It’s Tax Day tomorrow. Waiting till the last moment to file because you’ll have to write a check?
It hurts, but you must be financially better off than the federal government, which itself owes $17.5 trillion, all because Congress and the President refuse to balance budgets.
In the last ten years, according to a convenient Department of Treasury website, the federal government’s debt has not merely doubled, it has ballooned by more than $10 trillion.
During the Reagan Administration, we were aghast at the idea of a “mere” one trillion dollar debt. I remember “No Trillion Dollar Debt” signs.
Waving signs didn’t help.
But something’s gotta give. As J. D. Tuccille writes, “you have to think that it’s going to occur to people that the United States government seems neither willing nor able to stop borrowing, and to start paying the sum down, even a little bit.”

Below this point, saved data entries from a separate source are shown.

theorem abortCmd_keeps {a s : State} (h : Keeps a s) (c : Cmd) :
    Keeps a (abortCmd c s) := by
  unfold abortCmd
  repeat' first
    | dsimp only
    | with_reducible exact k
    | with_reducible exact h
    | with_reducible refine abortRun_keeps ?_ ..
    | with_reducible refine modCmd_keeps ?_ ..
    | with_reducible refine refuse_keeps ?_ ..
    | with_reducible refine stopCmd_keeps ?_ ..
    | split
    | simp only [Keeps.put_iff]

theorem stepMark_keeps {a s : State} (h : Keeps a s) (set : Option Nat) (c : Cmd) :
    Keeps a (stepMark set c s) := by
  unfold stepMark
  repeat' first
    | dsimp only
    | with_reducible exact k
    | with_reducible exact h
    | with_reducible refine checked_keeps ?_ (hact := fun _  k => ?_) ..
    | with_reducible refine endStepMark_keeps ?_ ..
    | with_reducible refine modCmd_keeps ?_ ..
    | split
    | simp only [Keeps.put_iff]

theorem failPeers_keeps {a s : State} (h : Keeps a s) (p : Nat) (t : Task) (f : MemKind × Nat) :
    Keeps a (failPeers s p t f) := by
  unfold failPeers
  repeat' first
    | dsimp only
    | with_reducible exact k
    | with_reducible exact h
    | with_reducible refine foldl_fst_keeps (fun _ _ k => ?_) _ ?_
    | with_reducible refine foldl_keeps (fun _ _ k => ?_) _ ?_
    | with_reducible refine sendReply_keeps ?_ ..
    | with_reducible refine stopSending_keeps ?_ ..
    | with_reducible refine unsend_keeps ?_ ..
    | split
    | simp only [Keeps.put_iff]

theorem failWord_keeps {a s : State} (h : Keeps a s) (p : Nat) (k : MemKind) (w : Nat) :
    Keeps a (failWord s p k w) := by
  unfold failWord
  repeat' first
    | dsimp only
    | with_reducible exact k
    | with_reducible exact h
    | with_reducible refine modCore_keeps ?_ ..
    | split
    | simp only [Keeps.put_iff]

theorem uncorrectable_keeps {a s : State} (h : Keeps a s) (p : Nat) (who : Option Nat) (k : MemKind) (w : Nat) (clean : Bool) :
    Keeps a (uncorrectable s p who k w clean) := by
  unfold uncorrectable
  repeat' first
    | dsimp only
    | with_reducible exact k
    | with_reducible exact h
    | with_reducible refine each_keeps (fun _ _ k => ?_) _ ?_
    | with_reducible refine dropReqs_keeps ?_ ..
    | with_reducible refine eccTask_keeps ?_ ..
    | with_reducible refine failPeers_keeps ?_ ..
    | with_reducible refine failWord_keeps ?_ ..
    | with_reducible refine modTask_keeps ?_ ..
    | with_reducible refine modTransient_keeps ?_ ..
    | with_reducible refine scramble_keeps ?_ ..
    | with_reducible refine strayUe_keeps ?_ ..
    | split
    | simp only [Keeps.put_iff]

theorem scrubRow_keeps {a s : State} (h : Keeps a s) (p : Nat) (corrected : Bool) (failing : Option Nat) :
    Keeps a (scrubRow s p corrected failing) := by
  unfold scrubRow
  repeat' first
    | dsimp only
    | with_reducible exact k
    | with_reducible exact h
    | with_reducible refine each_keeps (fun _ _ k => ?_) _ ?_
    | with_reducible refine modCore_keeps ?_ ..
    | with_reducible refine strayUe_keeps ?_ ..
    | with_reducible refine scrubRow_keeps ?_ ..
    | split
    | simp only [Keeps.put_iff]

theorem closeBuf_keeps {a s : State} (h : Keeps a s) (p : Nat) (b : CoBuf) :
    Keeps a (closeBuf s p b) := by
  unfold closeBuf
  repeat' first
    | dsimp only
    | with_reducible exact k
    | with_reducible exact h
    | with_reducible refine foldl_fst_keeps (fun _ _ k => ?_) _ ?_
    | with_reducible refine foldl_keeps (fun _ _ k => ?_) _ ?_
    | with_reducible refine each_keeps (fun _ _ k => ?_) _ ?_
    | with_reducible refine modCore_keeps ?_ ..
    | with_reducible refine strayUe_keeps ?_ ..
    | split
    | simp only [Keeps.put_iff]

theorem closeRow_keeps {a s : State} (h : Keeps a s) (p : Nat) (write : Bool) (k : MemKind) (row : Nat) :
    Keeps a (closeRow s p write k row) := by
  unfold closeRow
  repeat' first
    | dsimp only
    | with_reducible exact k
    | with_reducible exact h
    | with_reducible refine closeBuf_keeps ?_ ..
    | split
    | simp only [Keeps.put_iff]

theorem coalesceWord_keeps {a s : State} (h : Keeps a s) (p : Nat) (write : Bool) (k : MemKind) (row : Nat) (cells : List Host.Cell) :
    Keeps a (coalesceWord s p write k row cells) := by
  unfold coalesceWord
  repeat' first
    | dsimp only
    | with_reducible exact k
    | with_reducible exact h
    | with_reducible refine foldl_fst_keeps (fun _ _ k => ?_) _ ?_
    | with_reducible refine foldl_keeps (fun _ _ k => ?_) _ ?_
    | with_reducible refine closeBuf_keeps ?_ ..
    | with_reducible refine modCore_keeps ?_ ..
    | split
    | simp only [Keeps.put_iff]

theorem coalesce_keeps {a s : State} (h : Keeps a s) (p : Nat) (write : Bool) (k : MemKind) (row : Nat) (cells : List Host.Cell) (b : Nat) (size : Nat) :
    Keeps a (coalesce s p write k row cells b size) := by
  unfold coalesce
  repeat' first
    | dsimp only
    | with_reducible exact k
    | with_reducible exact h
    | with_reducible refine each_keeps (fun _ _ k => ?_) _ ?_
    | with_reducible refine coalesceWord_keeps ?_ ..
    | split
    | simp only [Keeps.put_iff]

theorem apReadMem_keeps {a s : State} (h : Keeps a s) (p : Nat) (k : MemKind) (byte : Nat) (size : Nat) :
    Keeps a (apReadMem s p k byte size).1 := by
  unfold apReadMem
  repeat' first
    | dsimp only
    | with_reducible exact k
    | with_reducible exact h
    | with_reducible refine each_keeps (fun _ _ k => ?_) _ ?_
    | with_reducible refine closeRow_keeps ?_ ..
    | with_reducible refine coalesce_keeps ?_ ..
    | with_reducible refine modCore_keeps ?_ ..
    | with_reducible refine strayUe_keeps ?_ ..
    | split
    | simp only [Keeps.put_iff]

theorem apWriteMem_keeps {a s : State} (h : Keeps a s) (p : Nat) (k : MemKind) (byte : Nat) (bs : List Byte) :
    Keeps a (apWriteMem s p k byte bs) := by
  unfold apWriteMem
  repeat' first
    | dsimp only
    | with_reducible exact k
    | with_reducible exact h
    | with_reducible refine closeRow_keeps ?_ ..
    | with_reducible refine coalesce_keeps ?_ ..
    | split
    | simp only [Keeps.put_iff]

theorem clearFlags_keeps {a s : State} (h : Keeps a s) (p : Nat) (w : Nat) :
    Keeps a (clearFlags s p w) := by
  unfold clearFlags
  repeat' first
    | dsimp only
    | with_reducible exact k
    | with_reducible exact h
    | with_reducible refine modCore_keeps ?_ ..
    | split
    | simp only [Keeps.put_iff]

theorem apAct_keeps {a s : State} (h : Keeps a s) (p : Nat) (place : ApPlace) (size : Nat) (a_4 : Option (BitVec 512)) :
    Keeps a (apAct s p place size a_4).1 := by
  unfold apAct
  repeat' first
    | dsimp only
    | with_reducible exact k
    | with_reducible exact h
    | with_reducible refine apWriteMem_keeps ?_ ..
    | with_reducible refine clearFlags_keeps ?_ ..
    | with_reducible refine apReadMem_keeps ?_ ..
    | (have q := apReadMem_keeps k ..; simp only [*] at q; exact q)
    | (have q := apReadMem_keeps h ..; simp only [*] at q; exact q)
    | split
    | simp only [Keeps.put_iff]

theorem askAperture_keeps {a s : State} (h : Keeps a s) (h_1 : Nat) (hart : Nat) (p : Nat) (addr : Nat) (size : Nat) (data : Option (BitVec 512)) :
    Keeps a (askAperture s h_1 hart p addr size data) := by
  unfold askAperture
  repeat' first
    | dsimp only
    | with_reducible exact k
    | with_reducible exact h
    | with_reducible refine ask_keeps ?_ ..
    | split
    | simp only [Keeps.put_iff]

theorem memErrorAct_keeps {a s : State} (h : Keeps a s) (c : Cmd) (a_2 : BadPlace) :
    Keeps a (memErrorAct s c a_2) := by
  unfold memErrorAct
  repeat' first
    | dsimp only
    | with_reducible exact k
    | with_reducible exact h
    | with_reducible refine addSpdUe_keeps ?_ ..
    | with_reducible refine ldUe_keeps ?_ ..
    | split
    | simp only [Keeps.put_iff]

theorem closeBufs_keeps {a s : State} (h : Keeps a s) (a_1 : Nat) :
    Keeps a (closeBufs s a_1) := by
  unfold closeBufs
  repeat' first
    | dsimp only
    | with_reducible exact k
    | with_reducible exact h
    | with_reducible refine each_keeps (fun _ _ k => ?_) _ ?_
    | with_reducible refine closeBuf_keeps ?_ ..
    | split
    | simp only [Keeps.put_iff]

theorem takeBytes_keeps {a s : State} (h : Keeps a s) (a_1 : Nat) (n : Nat) (alloc : Bool) :
    Keeps a (takeBytes s a_1 n alloc).2 := by
  unfold takeBytes
  split
  · exact ldTouch_keeps h ..
  · split
    · exact each_keeps (fun f s k => strayUe_keeps k ..) _ h
    · exact h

Debts must be repaid, with interest. That goes for the last decade’s additional ten trillion tonnage of “bricks” now hanging over our heads.
Writing your check to the government isn’t made any more pleasant by pondering how paltry your payment is compared to what’s needed to make a dent in the debt. Moreover, even amid constant talk about “cuts,” federal government spending continues to increase. Thus, getting out of debt is not about writing checks to government. It’s about government writing fewer and smaller checks.
This is Common Sense. I’m Paul Jacob.